• BRIEF:
Exactly as written, copy the lines of the data below from the first through the one containing "the group? -/".

Records from a dataset
============

-- ==== Sys2Proof/Machine/Flash.lean ====
section
/-! DEFINITION. Flash channels, the decoder pool and group replacement (08_flash_channels.md, R199-R224), with the read-retry ladders
of both media. -/
namespace Sys2Proof.Machine

/-! ### Retirement (R191, R192, R218) -/

/-- Is a LUN in the group? -/
def inGroup (g l : Nat) : Bool := chGroup (lunCh l) == g

/-- Data slots of the members that count toward D: free ones and those of stripe blocks, outside `skip`, at the width `w` (R190, R220). -/
def dataSlots (s : State) (skip : Option Nat) : Nat :=
  let use := fun (m : FreeBlk) => some (chGroup m.blk.ch) != skip && s.lunUsed (lunNo m.blk)
  let free := ((s.trl.freeBlks.filter use).map (fun m => m.slots)).sum
  let held := (s.trl.sbs.map (fun p =>
    (((List.range p.2.members.length).zip p.2.members).filter (fun q => use q.2 && !p.2.bad.contains q.1)).map (fun q => q.2.slots))).flatten.sum
  let w := ((List.range 32).filter (fun c => !s.flc.deadCh.contains c && some (chGroup c) != skip &&
    s.flc.luns.any (fun p => lunCh p.1 == c && !p.2.retired))).length
  (free + held) * (w - 1) / max 1 w

/-- The flash tier takes a new D; M follows it under R192. -/
def setSlots (d : Nat) (s : State) : State :=
  let t := s.trl.flash
  { s with trl := { s.trl with flash := if d < t.slots then lowerTier (t.slots - d) t else { t with slots := d } } }

/-- One member erase block is retired (R191). [DEDUCED: log entry 93] -/
def retireMember (l slots : Nat) (s : State) : State :=
  onLun l (fun x => { x with membersRetired := x.membersRetired + 1 }) { s with trl := retireBlock (slots * 31 / 32) s.trl }

/-- A scene's data could not be read (R132, R215, R244). -/
def failRead (scene : Nat) (s : State) : State := onScene scene (fun c => if isOk c.st then { c with st := stUnrecovered, data := [] } else c) s

/-- A read leaves the queues of every LUN. -/
def unqueueRead (rid : Nat) (s : State) : State :=
  { s with flc := { s.flc with luns := Tab.mapVals s.flc.luns (fun _ x =>
      { x with readQ := x.readQ.filter (fun r => r != rid), reading := if x.reading = some rid then none else x.reading }) } }

/-- The LUN that a fault record of a read names, or its band. -/
def readObj (s : State) (r : MediaRd) : Nat :=
  match r.src with
  | .flash sb slot =>
    match (Tab.find s.trl.sbs sb).bind (fun b => slotMember sb b slot) with
    | some m => lunNo m.blk
    | none => sb
  | .platter b _ => b
  | _ => 0

/-- A read ends: with its data, or uncorrectable (R215, R244). What waited for the stripe block's reads goes on (R177). -/
def endMediaRd (rid : Nat) (ok : Bool) (s : State) : State :=
  match Tab.find s.flc.rds rid with
  | none => s
  | some r =>
    let s := unqueueRead rid { s with flc := { s.flc with rds := Tab.del s.flc.rds rid, decQ := s.flc.decQ.filter (fun x => x != rid) } }
    let s := sbReads r.src (fun n => n - 1) s
    let s : State :=
      if ok then s
      else
        let s := match r.src with
          | .platter _ _ => count1 0xD00048 (raiseObj 132 (readObj s r) 0 s)
          | _ => count1 0xB00034 (raiseObj 72 (readObj s r) 0 s)
        failRead r.scene s
    let s := match r.src with
      | .flash sb _ => if s.trl.victim = some sb then eraseVictim sb s else s
      | _ => s
    goOn (pumpAll s)

/-- A read takes a ladder step: its pages are read again; where its LUN cannot be read it is reconstructed, and where the row cannot
be read either it is uncorrectable (R212, R215, R218, R219). -/
def retryRead (rid step : Nat) (s : State) : State :=
  let at' := fun (n : Nat) (s : State) =>
    let s := unqueueRead rid (onRd rid (fun r => { r with step := n, todo := [] }) s)
    let s := if n = 5 then
        match Tab.find s.flc.rds rid with
        | some r => count1 0xB00030 (raiseObj 71 (readObj s r) 0 s)
        | none => s
      else s
    beginAttempt rid s
  match at' step s with
  | (true, s) => s
  | (false, s1) =>
    if 5 ≤ step then endMediaRd rid false s1
    else
      match at' 5 s with
      | (true, s) => s
      | (false, s) => endMediaRd rid false s

/-- Reads queued or running on the LUNs that `p` names go to a step of the ladder. [DEDUCED: log entry 209] -/
def bumpReads (p : Nat → Bool) (step : Nat) (s : State) : State :=
  let rids := (s.flc.luns.filter (fun x => p x.1)).foldl (fun l x => l ++ x.2.reading.toList ++ x.2.readQ) []
  rids.eraseDups.foldl (fun s r =>
    match Tab.find s.flc.rds r with
    | some x => retryRead r (max x.step step) s
    | none => s) s

/-- A LUN is retired (R218): EV073, all its member erase blocks with it (R191), the valid data on them queued for refresh; a channel
left without LUNs is unusable (EV074). -/
def retireLun (l : Nat) (s : State) : State :=
  if !s.lunUsed l then s
  else
    let s := raiseObj 73 l 0 (onLun l (fun x => { x with retired := true, resets := 0 }) s)
    let s := dropOps (fun o => o.lun == l) s
    let mine := fun (m : FreeBlk) => lunNo m.blk == l
    let free := s.trl.freeBlks.filter mine
    let s := { s with trl := { s.trl with freeBlks := s.trl.freeBlks.filter (fun m => !mine m) } }
    let s := free.foldl (fun s m => retireMember l m.slots s) s
    let s := s.trl.sbs.foldl (fun s p =>
      let bad := ((List.range p.2.members.length).zip p.2.members).filter (fun q => mine q.2 && !p.2.bad.contains q.1)
      if bad = [] then s
      else
        let b := { p.2 with
          bad := p.2.bad ++ bad.map (fun q => q.1)
          closed := match p.2.closed with | some c => some c | none => some s.cue.now }
        let s := { s with trl := queueRefresh false p.1 { s.trl with sbs := Tab.put s.trl.sbs p.1 b } }
        bad.foldl (fun s q => retireMember l q.2.slots s) s) s
    let s := bumpReads (fun x => x == l) 5 s
    if s.flc.luns.any (fun p => lunCh p.1 == lunCh l && !p.2.retired) then s else raiseObj 74 (lunCh l) 0 s

/-! ### Programs and erases end (R179, R191, R218) -/

/-- The operation that runs on a LUN. -/
def runningOp (s : State) (l : Nat) (k : DieOp) : Option FlashOp := s.flc.ops.find? (fun o => o.lun == l && o.running && o.op == k)

/-- The operation that has ended leaves its queue. -/
def endOp (o : FlashOp) (s : State) : State :=
  onLun o.lun (fun x => { x with resets := 0 }) { s with flc := { s.flc with ops := s.flc.ops.erase o } }

/-- Does a copy's target lie in the page set that a program writes? -/
def inProgram (o : FlashOp) (w z : Nat) (sb : Nat) (c : Copy) : Bool :=
  match c.dst with
  | .flash k slot => k == sb && slotPos sb w slot == o.pos && decide (slotRow w slot ≤ o.row ∧ o.row < slotRow w slot + z)
  | _ => false

/-- Copies whose page set is programmed commit (R177). -/
def commitCopies (sb : Nat) (mine : Copy → Bool) (s : State) : State :=
  let l := s.trl.copies.filter mine
  let s := { s with trl := { s.trl with copies := s.trl.copies.filter (fun c => !mine c) } }
  let s := l.foldl (fun s c =>
    match c.src with
    | .flash v _ => commitCopy v c s
    | .fine _ => commitCopy (s.trl.victim.getD sb) c s
    | _ => commitCopy sb c s) s
  match s.trl.victim with
  | some v => eraseVictim v s
  | none => s
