/-- The write guard at a wedge (R246, R248): a PES trip, or one more wedge that passes; two of them with the shock inputs quiet let
writing resume. -/
def guardWedge (a : Nat) (pes : Int) (s : State) : State :=
  let x := s.act a
  if beyond pes (s.reg 0xD00008 0x78) then
    if x.writing ∨ x.tripped then dropGate a (count1 0xD00034 (raiseObj 134 a 0 s)) else s
  else
    let n := x.passes + 1
    onAct a (fun x => { x with passes := n, passCue := s.cue.now, tripped := x.tripped && !(decide (2 ≤ n) && s.rch.shock.isEmpty) }) s

/-- The companion read's gate drops (R241): its sector is read again with its own head as primary. -/
def dropCompanion (a : Nat) (s : State) : State :=
  if (s.act a).lane1.rid.isSome ∧ (s.act a).lane0.rid.isSome then
    count1 0xD0004C (onAct a (fun x => { x with lane1 := { x.lane1 with rid := none, synced := false } }) s)
  else s

/-- A servo field is demodulated (R232). [DEDUCED: log entry 107] -/
def doServoField (a : Nat) (f : ServoField) (s : State) : State :=
  if !s.present a ∨ !s.powered then s
  else
    let s := postSample a s
    if f.missing then
      let n := (s.act a).missing + 1
      let s := onAct a (fun x => { x with sample := none, missing := n, valid := 0 }) s
      if 4 ≤ n ∧ !(s.act a).parked then park a 2 s else s
    else
      let s := onAct a (fun x => { x with
        sample := some ((65536 * f.track : Nat) + f.pes), track := f.track, missing := 0, valid := x.valid + 1 }) s
      let s := guardWedge a f.pes s
      match f.companion with
      | some e => if beyond e (s.reg 0xD0000C 0x50) then dropCompanion a s else s
      | none => s

/-! ### Reads (R239-R242) -/

/-- A lane of an actuator. -/
def RchAct.lane (x : RchAct) (l : Nat) : Lane := if l = 0 then x.lane0 else x.lane1

/-- A lane changed. -/
def onLane (a l : Nat) (f : Lane → Lane) (s : State) : State :=
  onAct a (fun x => if l = 0 then { x with lane0 := f x.lane0 } else { x with lane1 := f x.lane1 }) s

/-- The actuator of a band. -/
def State.bandAct (s : State) (band : Nat) : Option Nat := (Tab.find s.trl.bands band).map (fun b => b.act)

/-- Is a read of the platters waiting for its sector: on no lane, in no buffer, at no decoder? -/
def platterWaiting (s : State) (rid : Nat) : Bool :=
  !s.flc.decQ.contains rid && !s.flc.decs.any (fun p => p.2 == rid) &&
  !s.rch.acts.any (fun p => p.2.lane0.rid == some rid || p.2.lane1.rid == some rid || p.2.lane0.buf.contains rid || p.2.lane1.buf.contains rid)

/-- The oldest read that waits for an actuator. [DEDUCED: log entry 104] -/
def nextPlatterRead (s : State) (a : Nat) : Option Nat :=
  (s.flc.rds.find? (fun p =>
    (match p.2.src with | .platter b _ => s.bandAct b == some a | _ => false) && platterWaiting s p.1)).map (fun p => p.1)

/-- A read-gate cue fires (R239): where the angle has passed, the sector waits for the next revolution (EV144); the write gate and a
calibrating lane keep the lane from reading (R245, R252). [DEDUCED: log entry 104] -/
def fireReadGate (a l g : Nat) (s : State) : State :=
  let x := s.act a
  if s.actState a ≠ 0 ∨ x.writing ∨ (x.lane l).calibrating ∨ (x.lane l).rid.isSome then s
  else if revCycles / 2 < (g + revCycles - x.angleAt s.cue.now) % revCycles then count1 0xD00050 (raiseObj 144 a 0 s)
  else
    match nextPlatterRead s a with
    | some r => onLane a l (fun y => { y with rid := some r, synced := false }) s
    | none => s

/-- A window accepts the first position whose distance from the mark is within the tolerance (R240). -/
def markAccepted (tol : Nat) (dist : List Nat) : Bool := (dist.take 33).any (fun d => decide (d ≤ tol))

/-- The sync-mark window of a sector closes (R240, R253): accepted, missed, or no signal at all. -/
def doSectorSync (a l : Nat) (w : SyncWindow) (s : State) : State :=
  match ((s.act a).lane l).rid with
  | none => s
  | some r =>
    let free := fun (n : Nat) (s : State) => onLane a l (fun y => { y with rid := none, synced := false, noSignal := n }) s
    if !w.signal then
      let n := ((s.act a).lane l).noSignal + 1
      if n < 3 then free n s else preampFault a (raiseObj 141 a 0 (free 0 s))
    else
      let tol := s.reg 0xD00014 0x704
      let step := ((Tab.find s.flc.rds r).map (fun x => x.step)).getD 1
      let t := if step = 3 then bits tol 11 8 else bits tol 3 0
      let resync : Bool := match w.resync with | some d => markAccepted t d | none => true
      if markAccepted t w.mark ∧ resync then onLane a l (fun y => { y with synced := true, noSignal := 0 }) s
      else
        let s := count1 0xD0003C (raiseObj 130 a 0 (free 0 s))
        onRd r (fun x => { x with step := max x.step 3 }) s

/-- A codeword of a lane goes to a decoder: the reserved one, or the general pool. -/
def takeDecoder (d rid : Nat) (s : State) : State :=
  { s with flc := { s.flc with decs := Tab.put s.flc.decs d rid, resv := Tab.del s.flc.resv d } }

/-- A detected codeword completes (R242): to the decoder reserved for its lane, else into the lane buffer; a third one sends the oldest
to decoders 0-55. A reconstruction gathers its members first (R243). -/
def doCodewordComplete (a l : Nat) (s : State) : State :=
  let y := (s.act a).lane l
  match y.rid with
  | none => s
  | some r =>
    if !y.synced then s
    else
      let s := onLane a l (fun y => { y with rid := none, synced := false }) s
      match Tab.find s.flc.rds r with
      | none => s
      | some x =>
        if 1 < x.left then onRd r (fun x => { x with left := x.left - 1 }) s
        else
          let s := onRd r (fun x => { x with left := 0 }) s
          match s.flc.resv.find? (fun p => p.2.1 == a && p.2.2.1 == l) with
          | some (d, _) => takeDecoder d r s
          | none =>
            let s := onLane a l (fun y => { y with buf := y.buf ++ [r] }) s
            match ((s.act a).lane l).buf with
            | o :: b :: c :: rest => decodeGeneral o (onLane a l (fun y => { y with buf := b :: c :: rest }) s)
            | _ => s

/-- A reservation cue fires (R22, R213, R242): a free decoder of 56-63 takes the lane's codeword, or is held for it. -/
def fireReserve (a l : Nat) (s : State) : State :=
  match freeDecoder s.flc 56 63 with
  | none => s
  | some d =>
    match ((s.act a).lane l).buf with
    | r :: rest => takeDecoder d r (onLane a l (fun y => { y with buf := rest }) s)
    | [] => { s with flc := { s.flc with resv := Tab.put s.flc.resv d (a, l, s.cue.now) } }

/-- A reservation whose codeword has not come in 2,048 ticks is released (R242). -/
def doReservationRelease (d : Nat) (s : State) : State :=
  match Tab.find s.flc.resv d with
  | some r => if r.2.2 + 2048 ≤ s.cue.now then { s with flc := { s.flc with resv := Tab.del s.flc.resv d } } else s
  | none => s

/-- A read that has waited RCH_OFFLINE_WAIT for a parked or offline actuator fails (R254). -/
def doOfflineWaitExpiry (rid : Nat) (s : State) : State :=
  match Tab.find s.flc.rds rid with
  | some r =>
    match r.src with
    | .platter b _ =>
      match s.bandAct b with
      | some a =>
        if ((s.act a).parked ∨ (s.act a).offline) ∧ r.since + s.reg 0xD00020 0x7530 * 1000000 ≤ s.wall then
          endMediaRd rid true (failRead r.scene s)
        else s
      | none => s
    | _ => s
  | none => s

/-! ### Writes (R180, R245-R248) -/

/-- The open band of an actuator with slots not yet written, and the physical sectors they take. -/
def bandToWrite (s : State) (a : Nat) : Option (Nat × Band) :=
  s.trl.bands.find? (fun p => p.2.act == a && !p.2.spare && !p.2.retired && decide (0 < p.2.written ∧ p.2.append ≤ physOf (8 * p.2.written + 7)))

/-- A write-run cue fires (R245, R248): the run starts, or waits while the guard holds the actuator, its lanes read or it is not
normal. Past its angle it starts a revolution later. -/
def fireWriteRun (a g n : Nat) (s : State) : State :=
  let x := s.act a
  if s.actState a ≠ 0 ∨ x.writing ∨ x.tripped ∨ s.rch.shock ≠ [] ∨ x.frames ≠ [] then s
  else
    match bandToWrite s a with
    | none => s
    | some (k, b) =>
      let count := min n (physOf (8 * b.written + 7) + 1 - b.append)
      let ahead := (g + revCycles - x.angleAt s.cue.now) % revCycles
      let start := s.cue.now + ahead * x.period / revCycles
      onAct a (fun x => { x with
        writing := true, run := some { band := k, first := b.append, count := count, start := start }, passCue := s.cue.now }) s

/-- Tracks of a run that are edge tracks of its band (R180). -/
def edgeTracks (z : ZoneRec) (r : WriteRun) : Nat :=
  let n := max 1 z.sectors
  let last := ceilDiv 67840 n - 1
  let t0 := r.first / n
  let t1 := (r.first + r.count - 1) / n
  (if t0 = 0 then 1 else 0) + (if last ≤ t1 ∧ last ≠ 0 then 1 else 0)

/-- The neighbours of a band on its surface take an adjacent-write count (R180). -/
def countAdjacent (band : Nat) (r : WriteRun) (s : State) : State :=
  match Tab.find s.trl.bands band with
  | none => s
  | some b =>
    match s.zone b.zone with
    | none => s
    | some z =>
      let e := edgeTracks z r
      let thr := match (s.cfg.ofType 0x0B01).find? (fun p => p.1 == b.surface) with | some p => (surfaceOf p.2).refresh | none => 2 ^ 32 - 1
      let near := fun (k : Nat) (x : Band) => x.surface == b.surface && (k == band + 1 || k + 1 == band) && !x.spare
      { s with trl := { s.trl with bands := Tab.mapVals s.trl.bands (fun k x =>
          if near k x ∧ e ≠ 0 then
            let n := min (x.adj + e) (2 ^ 32 - 1)
            { x with adj := n, refresh := x.refresh || decide (thr ≤ n) }
          else x) } }

/-- A write run ends whole (R245, R247): its slots are placed, their map switches made. -/
def doWriteRunEnd (a : Nat) (s : State) : State :=
  match (s.act a).run with
  | none => s
  | some r =>
    let s := onAct a (fun x => { x with writing := false, run := none }) s
    let s := { s with trl := { s.trl with bands := Tab.modify s.trl.bands r.band (fun b => { b with append := r.first + r.count, trips := (0, 0) }) } }
    goOn (commitPlatterCopies a (countAdjacent r.band r s))

/-- A shock input crosses its threshold (R246): the write gates of every actuator drop, EV135; below it, it is quiet again. -/
def doShockCrossing (input mv : Nat) (s : State) : State :=
  let r := s.reg 0xD00010 0x1900190
  let thr := if input = 0 then bits r 11 0 else bits r 27 16
  if 1 < input ∨ !s.powered then s
  else if thr < mv then
    let s := { s with rch := { s.rch with shock := setAdd s.rch.shock input } }
    s.actuators.foldl (fun s a => if (s.act a).writing then dropGate a s else onAct a (fun x => { x with tripped := true, passes := 0 }) s)
      (count1 0xD00038 (raiseObj 135 input 0 s))
  else { s with rch := { s.rch with shock := setDel s.rch.shock input } }

/-! ### The preamplifier (R250, R251, R253, R256) -/

/-- PAn_FLT_N low for 200 ns or more (R253): EV139. -/
def doPreampFault (a ns : Nat) (s : State) : State :=
  onlyIf (s.powered && s.present a && decide (200 ≤ ns)) (fun s => preampFault a (raiseObj 139 a 0 s)) s

/-- Is any gate of the actuator asserted (R251)? [DEDUCED: log entry 212] -/
def RchAct.gated (x : RchAct) : Bool := x.writing || x.lane0.rid.isSome || x.lane1.rid.isSome

/-- A serial frame completes (R250, R251, R253): a read-back that differs has the frame sent again, twice; the third is a fault. A
diagnostic frame is done (R256). [DEDUCED: log entry 212] -/
def doPreampFrameDone (a : Nat) (data : BitVec 16) (mismatch : Bool) (s : State) : State :=
  match (s.act a).frames with
  | [] => s
  | f :: rest =>
    if (s.act a).gated then s else
    if mismatch then
      let s := raiseObj 140 a 0 s
      if f.tries < 2 then onAct a (fun x => { x with frames := { f with tries := f.tries + 1 } :: rest }) s
      else preampFault a (onAct a (fun x => { x with frames := rest }) s)
    else
      match f.kind with
      | .diag w => onAct a (fun x => { x with
          frames := rest, paBusy := false, paDone := true, paData := if w.testBit 23 then data.toNat else 0 }) s
      | .heater _ _ => onAct a (fun x => { x with frames := rest }) s

/-- RCH_An_PA_CMD (R256): refused unless the actuator is parked or offline; accepted only after the previous one is done. -/
def doRchPaCmd (a : Nat) (val : W32) (s : State) : State :=
  let x := s.act a
  if !writable s false ∨ 4 ≤ a ∨ x.paBusy then s
  else if x.parked ∨ x.offline then
    onAct a (fun x => { x with
      frames := x.frames ++ [{ kind := .diag (val.toNat % 2 ^ 24), tries := 0 }], paBusy := true, paDone := false, paRefused := false, paData := 0 }) s
  else onAct a (fun x => { x with paDone := false, paRefused := true, paData := 0 }) s

/-! ### Calibration and actuator commands (R252, R254, R279) -/

/-- A full calibration of a lane starts where the other lane is not calibrating (R252). -/
def startCalibration (a l : Nat) (temp : Int) (s : State) : State :=
  let x := s.act a
  if s.actState a ≠ 0 ∨ x.lane0.calibrating ∨ x.lane1.calibrating ∨ 1 < l then s
  else
    onAct a (fun x => { x with calLane := l })
      (onLane a l (fun y => { y with calibrating := true, rid := none, synced := false, calTemp := temp }) s)

/-- The die temperature the lanes are calibrated at. -/
def State.dieTemp (s : State) : Int := s.pwr.temps.headD 0

/-- RCH_An_CTRL calibrate L0. -/
def doRchCalibrateL0 (a : Nat) (s : State) : State := onlyIf (writable s false) (startCalibration a 0 s.dieTemp) s

/-- RCH_An_CTRL calibrate L1. -/
def doRchCalibrateL1 (a : Nat) (s : State) : State := onlyIf (writable s false) (startCalibration a 1 s.dieTemp) s

/-- A lane's calibration is due: RCH_CAL_HOURS, or 10 degrees (R252). -/
def doLaneCalibrationDue (a l : Nat) (temp : Int) (s : State) : State :=
  let y := (s.act a).lane l
  let due := decide (y.calAt = 0) || decide (y.calAt + s.reg 0xD0001C 0xA8 * 3600000000000 ≤ s.wall) || decide (2560 < (temp - y.calTemp).natAbs)
  onlyIf due (startCalibration a l temp) s

/-- A lane's calibration ends (R252): a failure keeps the old set (EV142). -/
def doLaneCalibrationDone (a l : Nat) (ok : Bool) (s : State) : State :=
  if ((s.act a).lane l).calibrating then
    let s := onLane a l (fun y => { y with calibrating := false, calAt := s.wall }) s
    if ok then onAct a (fun x => { x with calCount := (x.calCount + 1) % 65536 }) s else raiseObj 142 a 0 s
  else s

/-- RCH_An_CTRL park (R279). -/
def doRchPark (a : Nat) (s : State) : State := onlyIf (writable s false) (park a 5) s

/-- RCH_An_CTRL RESUME (R254, R281): during a park it takes effect once PARKED is reported. -/
def doRchResume (a : Nat) (s : State) : State :=
  let x := s.act a
  if !writable s false ∨ !s.present a then s
  else if x.parking then onAct a (fun x => { x with resumeAsked := true }) s
  else if (x.parked ∨ x.offline) ∧ !x.resuming then startResume a s
  else s

/-- RCH_An_CTRL OFFLINE (R254). -/
def doRchOffline (a : Nat) (s : State) : State := onlyIf (writable s false && s.present a) (goOffline a) s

============

• WORKED SOLUTION:
-- ==== Sys2Proof/Machine/Flash.lean ====
section
/-! DEFINITION. Flash channels, the decoder pool and group replacement (08_flash_channels.md, R199-R224), with the read-retry ladders
of both media. -/
namespace Sys2Proof.Machine

/-! ### Retirement (R191, R192, R218) -/

/-- Is a LUN in the group? -/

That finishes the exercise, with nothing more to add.